theorem witness_HostRequests_go :
    (let w := demoWrite [(0, 0x1FF, [1]), (0, 0x200, [2])] [] []
     (labWrite w).goAllowed w 0 = true ∧ (labWrite w).claimed 0x1FF 1 = false ∧
      (w.pieces.filter fun p => p.1 == 0)[1]? = some (0, 0x200, [2]) ∧ (w.pieces.filter fun p => p.1 == 1) = [] ∧ 0 ∉ w.gone) ∧
    (let w := demoWrite [(0, 0x100, [1, 2])] [] []
     (labWrite w).goAllowed w 0 = true ∧ w.pieces = [(0, 0x100, [1, 2])] ∧ w.staged 0 = true) ∧
    (let w := demoWrite [] [0] []
     0 ∈ w.gone ∧ w.staged 0 = false ∧ w.acked = [] ∧ w.homes = [0] ∧ 0 ∈ (demoWrite [] [0] [0]).acked) ∧
    (let w : Inbound := ⟨0, 0, [0, 1], [(1, 0x200, [2])], [0], []⟩
     0 ∈ w.gone ∧ w.staged 0 = false ∧ 0 ∉ w.acked ∧ 1 ∈ w.homes ∧ 1 ∉ w.acked) := by decide +kernel

theorem witness_HostRequests_reads :
    (labHost.hostServed 0 = true ∧ labHost.hostSupported 0 0 .load (.mem 11 0x1000) 4096 = true ∧
      labHost.hostSupported 0 0 .load (.mem 12 0) 8 = false ∧ labHost.claimed (dieKey 11 0x1000) 4096 = false ∧
      labHost.readCheck (dieKey 11 0x1000) 4096 = (labHost, none) ∧ (labWrite (demoWrite [] [] [])).host.inbound.map Inbound.port = [0]) ∧
    (labEarly.hostServed 0 = true ∧ labEarly.hostSupported 0 0 .load (.window 0) 8 = true ∧
      labEarly.hostSupported 0 0 .load (.config 0) 4 = true ∧ labEarly.fw.served = false) := by decide +kernel

/-! ### Management and injection -/

/-- Bank 0 holds a record; die 11's memory has failed. -/
def labMgmt : State :=
  (State.reset.setBank 0 { State.reset.bank 0 with recs := [(3, ⟨true, 1, false, 0, 0, 1, 0, 0, 1, 0, 0, 0⟩)] }).memChanged 11
    { State.reset.memSt 11 with mode := 5 }

theorem witness_ManagementAndInjection :
    ({ labMgmt.fw with session := true }.session = true ∧ labMgmt.fw.session = false ∧
      labMgmt.pow.st ≠ .off ∧ labMgmt.fe.housekeeper = true ∧ { State.reset.pow with st := .off }.st = .off ∧
      { FrontEnd.reset with housekeeper := false }.housekeeper = false) ∧
    (((Table.find? (labMgmt.bank 0).recs 3).any fun r => r.valid && r.cls != 0) = true ∧ Table.find? (labMgmt.bank 0).recs 4 = none ∧
      ((Table.find? ((labMgmt.setBank 0 ((labMgmt.bank 0).release 3)).bank 0).recs 3).any fun r => !r.valid) = true ∧ (0 < 728 ∧ 3 < 30) ∧ ¬ 728 < 728) ∧
    ((labMgmt.memSt 0).mode ≠ 5 ∧ (labMgmt.memSt 0).failmask.getLsbD 31 = false ∧ (labMgmt.memSt 11).mode = 5) ∧
    ((labMgmt.memSt 0).mode = 0 ∧ 720 ≤ 720 ∧ 65535 ≤ 65535 ∧ 6 ≤ 6 ∧ 255 < 256 ∧ labMgmt.cx.ctxs = [] ∧ 2 ^ 18 - 1 < 2 ^ 18) ∧
    (384 ≤ 384 ∧ 383 < 384 ∧ ¬ 384 < 384) := by decide +kernel

/-! ### Channels, patrol, ports, tests -/

/-- Die 0's memory in a mode, with a change. -/
def labDie (f : MemSt → MemSt) : State := State.reset.memChanged 0 (f (State.reset.memSt 0))

theorem witness_ChannelsPatrolPorts :
    ((State.reset.memSt 0).mode = 0 ∧ (State.reset.memSt 0).rsvheld = true ∧ (State.reset.memSt 0).failmask.getLsbD 31 = false ∧
      ((labDie fun m => { m with rsvheld := false }).memSt 0).rsvheld = false ∧ ((labDie fun m => { m with mode := 1 }).memSt 0).mode = 1 ∧
      ((labDie fun m => { m with mode := 4 }).memSt 0).mode = 4 ∧ ((labDie fun m => { m with mode := 2, spare := 7 }).memSt 0).spare ≠ 255 ∧
      ((labDie fun m => { m with mode := 2 }).memSt 0).spare = 255 ∧
      ((labDie fun m => { m with mode := 3, rebuilding := true }).memSt 0).rebuilding = true ∧
      ((labDie fun m => { m with mode := 3, spare := 7 }).memSt 0).mode = 3 ∧
      ((labDie fun m => { m with mode := 3, spare := 7 }).memSt 0).rebuilding = false) ∧
    (((labDie fun m => { m with mode := 2 }).memSt 0).mode = 2 ∧ ((labDie fun m => { m with mode := 2 }).memSt 0).relaypos + 1 < granules ∧
      (labDie fun m => { m with mode := 2 }).lost 0 0 = false ∧
      (labDie fun m => { m with mode := 2, failmask := BitVec.allOnes 32 }).lost 0 28 = true ∧ 28 % 29 = 28 ∧ 0 % 29 ≠ 28 ∧
      granules ≤ ((labDie fun m => { m with mode := 2, relaypos := granules }).memSt 0).relaypos) ∧
    ((labDie fun m => { m with replaced := some (1, 2), rebuilding := true }).memSt 0).replaced = some (1, 2) ∧
    (31744 ≤ 31744 ∧ 32767 < 32768 ∧ (State.reset.memSt 0).covered.contains 32767 = false ∧ State.reset.rel.latent = [] ∧ 8 ≤ 8 ∧ 7 < 8) ∧
    (State.reset.mayRetain .s1 0 0 = true ∧ State.reset.mayRetain .s1 288 0 = false ∧ State.reset.cx.resuming = 0 ∧
      arrayOf .s1 0 0 ∉ State.reset.rel.retention ∧
      arrayOf .s1 0 0 ∈ [arrayOf .s1 0 0] ∧ (([] : List Nat).filter fun a => a / 32 == arrayOf .s1 0 0 / 32).head? = none ∧
      ([arrayOf .s3 0 (2 ^ 21)].filter fun a => a / 32 == arrayOf .s3 0 0 / 32).head? = some (arrayOf .s3 0 (2 ^ 21)) ∧
      arrayOf .s3 0 (2 ^ 21) ≠ arrayOf .s3 0 0 ∧ arrayOf .s3 0 (2 ^ 21) / 32 = arrayOf .s3 0 0 / 32) ∧
    ((State.reset.bank 727).fenced = false ∧ 17 < 18 ∧ State.reset.host.down.contains 1 = false) := by decide +kernel

/-- A test of core 0 for a node, and by the housekeeper. -/
def labTested (keeper : Bool) : State :=
  { State.reset with rel := { State.reset.rel with tests := [(0, ⟨0, keeper, none⟩)] } }

theorem witness_SelfTestsAndChecks :
    (Table.find? State.reset.rel.tests 0 = none ∧ Table.find? (labTested false).rel.tests 0 = some ⟨0, false, none⟩ ∧
      (labTested false).coreIdle 0 = true ∧ State.coreIdle { labTested false with hart := lab.hart } 0 = false ∧
      Table.find? (labTested true).rel.tests 0 = some ⟨0, true, none⟩ ∧ { FrontEnd.reset with housekeeper := false }.housekeeper = false) ∧
    (lab.hart.st = .running ∧ lab.hart.num < 1152 ∧ (withH lab fun h => { h with mode := 0x1000 }).hart.mode.getLsbD 12 = true) ∧
    ((State.hartAt lab.waits 0).st = .waiting ∧ (State.hartAt lab.waits 0).num = 0 ∧ (lab.hartAt 0).st ≠ .waiting) := by decide +kernel

/-- The housekeeper's test of core 0, whose hart 0 a ready block waits for. -/
def labAbandon : State :=
  { labServe with
    rel := { labServe.rel with tests := [(0, ⟨0, true, none⟩)] }
    cx := ⟨[(0, { demoCtx 1 with live := { (demoCtx 1).live with cores := [0] } })], 0, 0, 0, []⟩ }

theorem witness_SelfTestsAndChecks_abandon :
    Table.find? labAbandon.rel.tests 0 = some ⟨0, true, none⟩ ∧
    State.serve { labAbandon with rel := { labAbandon.rel with tests := Table.erase labAbandon.rel.tests 0 } } (4 * 0) ≠ none ∧
    (∀ n, n / 96 = 0 / 24 → n / 4 ≠ 0 → (labAbandon.hartAt n).st = .idle → labAbandon.serve n = none) ∧
    State.serve { labTested true with rel := { (labTested true).rel with tests := Table.erase (labTested true).rel.tests 0 } } (4 * 0) =
      none :=
  ⟨by decide +kernel, by decide +kernel, fun n h =>
    (show ∀ n < 96, n / 4 ≠ 0 → (labAbandon.hartAt n).st = .idle → labAbandon.serve n = none by decide +kernel) n (by omega),
    by decide +kernel⟩

/-- The word that a state executes, with the prefix that repeats it. -/
def runs (s : State) (j : Nat) : Option (IWord × Option IWord) := (s.executing j).map Prod.snd

/-- The second repetition of a prefix over VADD, VADD alone, a scalar word, and none. -/
theorem witness_SelfTestsAndChecks_datapath :
    (labRep.hart.st = .running ∧ labRep.hart.num < 1152 ∧ runs labRep 1 = some (repWord (repPrefix 1 4 0) 0x42811000 1, some (repPrefix 1 4 0)) ∧
      runs (withH labRep fun h => { h with pc := 0x204004 }) 0 = some (0x42811000, none) ∧
      majorOf (repWord (repPrefix 1 4 0) 0x42811000 1) = 0x10 ∧ majorOf 0x42811000 = 0x10) ∧
    (runs (withH (withM labRep [(0x4008, 4, 0x09290001)]) fun h => { h with pc := 0x204008 }) 0 = some (0x09290001, none) ∧
      majorOf 0x09290001 < 0x10 ∧ runs labRep 2 = none ∧ labRep.hart.prot = false ∧
      (withH labRep fun h => { h with mode := 0x1000 }).hart.prot = true) := by decide +kernel

/-- VADD v20, v1, v2 alone in protected mode, which writes v20 back and not v3. -/
def labProt : State := withH labRep fun h => { h with pc := 0x204004, mode := 0x1000 }

theorem witness_SelfTestsAndChecks_mirror :
    labProt.hart.prot = true ∧
    (labProt.executing 0).map (fun x => (x.1.writesBack x.2.1 20, x.1.writesBack x.2.1 3)) = some (true, false) := by decide +kernel

/-- Of the cores, core 0 alone may be tested: the others are fenced. -/
def labOneCore : State :=
  { State.reset with rel := { State.reset.rel with fencedCores := (List.range 287).map (· + 1) } }

theorem witness_HousekeeperTest :
    labOneCore.fe.housekeeper = true ∧ labOneCore.tick.testable 0 = true ∧ ∀ k < 288, labOneCore.tick.testable k = true → k = 0 := by
  decide +kernel

/-! ### Power, resets -/

theorem witness_PowerAndTemperature :
    (State.reset.powered = true ∧ 4200 < 4201 ∧ 1000 < State.reset.pow.mhz ∧ { State.reset.pow with mhz := 1000 }.mhz ≤ 1000 ∧
      (labServe.cx.ctxs.map Prod.fst).Pairwise (· < ·) ∧ State.reset.pow.hot = [] ∧ 100 ≤ { State.reset.pow with below := 100 }.below ∧
      State.reset.pow.below < 100) ∧
    (State.reset.pow.st ≠ .off ∧ 11 < 12 ∧ 3 < 4 ∧
      (∀ hot ∈ [96, 98, 100, 109], hot = max hot ((List.range 4).foldl (fun m j => if j = 3 then m else
        max m (Table.get State.reset.pow.temps (4 * 11 + j) 0)) 0) ∧ hot < 110) ∧
      (List.range 4).foldl (fun m j => if j = 3 then m else max m (Table.get [(45, 99)] (4 * 11 + j) 0)) 0 = 99) ∧
    (State.powered { State.reset with pow := { State.reset.pow with st := .off } } = false ∧ State.reset.dieIdle 0 = true ∧
      labBlock.dieIdle 0 = false ∧ State.reset.cmds = [] ∧ State.reset.fe.running = 0 ∧
      (∀ k < 12, k ≠ 11 → k ∈ { State.reset.pow with idleDies := List.range 11 }.idleDies)) ∧
    ((∀ p ∈ State.reset.cx.ctxs, p.2.st ≠ 1) ∧ (∃ p ∈ labServe.cx.ctxs, p.2.st = 1)) ∧
    (State.reset.fw.updating = none ∧ { State.reset.fw with updating := some [] }.updating = some [] ∧ labHost.fw.served = true ∧
      State.reset.fw.recovery = false) ∧
    (State.reset.pow.st ≠ .standby ∧ { State.reset.pow with st := .standby }.st = .standby ∧ Memory.wf lab.mem = true ∧
      (∀ t ∈ (labWith .ready).tiles, t.lv = .s1 → t.inst < 288)) := by decide +kernel

/-- Stack 1 that does not train. -/
def demoTraining : Training := { badStacks := [1], partners := [] }

/-- A reset up to step 4 and through step 7; whether its firmware ends in recovery is a free function of the banks (log 17). -/
theorem witness_ResetsAndFirmware :
    (∀ x ∈ [none, some demoTraining], (∃ u, exec (.coldReset 1 x [3]) lab = .next u) ∧ ∃ u, exec (.warmReset x [3]) lab = .next u) ∧
    (lab.pow.st ≠ .off ∧ { State.reset.pow with st := .off }.st = .off ∧ lab.fw.recovery = false ∧ lab.fe.lost = false ∧
      lab.fw.advances < 64 ∧ { lab.fw with minSvn := 0 }.minSvn < { lab.fw with minSvn := 0, svn := 1 }.svn ∧
      lab.fw.svn ≤ lab.fw.minSvn ∧ 64 ≤ { lab.fw with advances := 64 }.advances) ∧
    (lab.fw.updating = none ∧ lab.fw.session = false ∧ { lab.fw with session := true }.session = true ∧
      { lab.fw with updating := some [1] }.updating = some [1] ∧ 1 ≤ 7 ∧ 7 < 8) :=
  ⟨fun _ _ => ⟨⟨_, rfl⟩, _, rfl⟩, by decide +kernel, by decide +kernel⟩

/-! ### Words and steps -/

theorem witness_DecodeOfEncode : encode (.vadd 31 31 (BitVec.ofInt 5 (-1)) 2) = some 0x43FFF810 ∧
    decode 0x43FFF810 = .instr (.vadd 31 31 (BitVec.ofInt 5 (-1)) 2) := ⟨rfl, rfl⟩

/-- The hart in paged code: a word that is an instruction, one that is none, and none. -/
theorem witness_StepRunsDecodedInstruction :
    labRep.agenda = [] ∧ labRep.powered = true ∧ labRep.hart.st = .running ∧ labRep.hart.yielded = false ∧
    labPair.agenda = [] ∧ labPair.hart.st = .running ∧ labPair.hart.yielded = true ∧
    (State.nextRunning { labPair with hart := { labPair.hart with yielded := false } } = some 1) ∧
    (State.nextRunning { labPair with hart := { labPair.hart with yielded := false }, parked := [] } = none) ∧
    fetchIs (labRep.fetch labRep.hart.pc) (repPrefix 1 4 0) labRep = true ∧
    fetchIs ((withH labRep fun h => { h with pc := 0x204008 }).fetch 0x204008) 0 (withH labRep fun h => { h with pc := 0x204008 }) = true ∧
    lab.fetch lab.hart.pc = .fault false 0x4000 ∧ State.reset.agenda = [] ∧ State.reset.hart.st = .idle ∧
    encode (.kick 0 1) = none ∧ encode (.clockRaise) = none ∧ State.reset.pow.st ≠ .off ∧ { State.reset.pow with st := .off }.st = .off ∧
    encode (.coldReset 0 none []) = none ∧ 1155 ≤ 1155 := by decide +kernel

theorem witness_StepDecodes : decode (repPrefix 1 4 0) = .instr (.rep 1 4 0) ∧ ∃ r, decode 0 = .reject r := ⟨rfl, _, rfl⟩

theorem witness_MemoryStaysCanonical :
    Memory.wf State.reset.mem = true ∧ did (step (State.reset.withFetchWord 32 0x09290001)) (fun _ => true) = true := by decide +kernel

end Sys2Proof.Machine.Tests
end

section
/-! PROOFS. Plain memory (00 R5; log 3): numbers and bytes little-endian, the canonical form as an extensional one, and what an
access of plain memory changes outside memory. -/

namespace Sys2Proof.Machine

namespace Memory

/-! ### Numbers and their bytes -/

/-- Writing the bytes of a number, lowest first, writes the number. -/
theorem writeBytes_leBytes (m : List Host.Cell) (k n v : Nat) : writeBytes m k (leBytes n v) = writeLE m k n v := by
  induction n generalizing m k v with
  | zero => rfl
  | succ n ih => exact ih (write m k (BitVec.ofNat 8 v)) (k + 1) (v / 256)

/-- The bytes read, lowest first, make up the number read. -/
theorem leNat_readBytes (m : List Host.Cell) (k n : Nat) : leNat (readBytes m k n) = readLE m k n := by
  induction n generalizing k with
  | zero => rfl
  | succ n ih =>
    show (read m k).toNat + 256 * leNat (readBytes m (k + 1) n) = (read m k).toNat + 256 * readLE m (k + 1) n
    rw [ih]

/-- A number that was written reads back, cut to its bytes. -/
theorem readLE_writeLE {m : List Host.Cell} (h : wf m = true) (k n v : Nat) :
    readLE (writeLE m k n v) k n = v % 256 ^ n := by
  induction n generalizing m k v with
  | zero => simp [readLE, Nat.mod_one]
  | succ n ih =>
    have hw : wf (write m k (BitVec.ofNat 8 v)) = true := wf_write h k _
    have low : read (writeLE m k (n + 1) v) k = BitVec.ofNat 8 v := by
      simpa using read_writeLE h k (n + 1) v (i := 0) (by omega)
    have high : readLE (writeLE m k (n + 1) v) (k + 1) n = v / 256 % 256 ^ n := ih hw (k + 1) (v / 256)
    calc (read (writeLE m k (n + 1) v) k).toNat + 256 * readLE (writeLE m k (n + 1) v) (k + 1) n
        = v % 256 + 256 * (v / 256 % 256 ^ n) := by rw [low, high, BitVec.toNat_ofNat]
      _ = v % 256 ^ (n + 1) := by rw [Nat.pow_succ', Nat.mod_mul]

━━━━━━━━━━

*TASK GOAL:* Repeat the entries above exactly, from the first line through the line containing "(w.pieces.filter fun p => p.1 == 0)[1]?".

*RESPONSE FOR THIS EXERCISE:*
theorem witness_HostRequests_go :
    (let w := demoWrite [(0, 0x1FF, [1]), (0, 0x200, [2])] [] []
     (labWrite w).goAllowed w 0 = true ∧ (labWrite w).claimed 0x1FF 1 = false ∧
      (w.pieces.filter fun p => p.1 == 0)[1]? = some (0, 0x200, [2]) ∧ (w.pieces.filter fun p => p.1 == 1) = [] ∧ 0 ∉ w.gone) ∧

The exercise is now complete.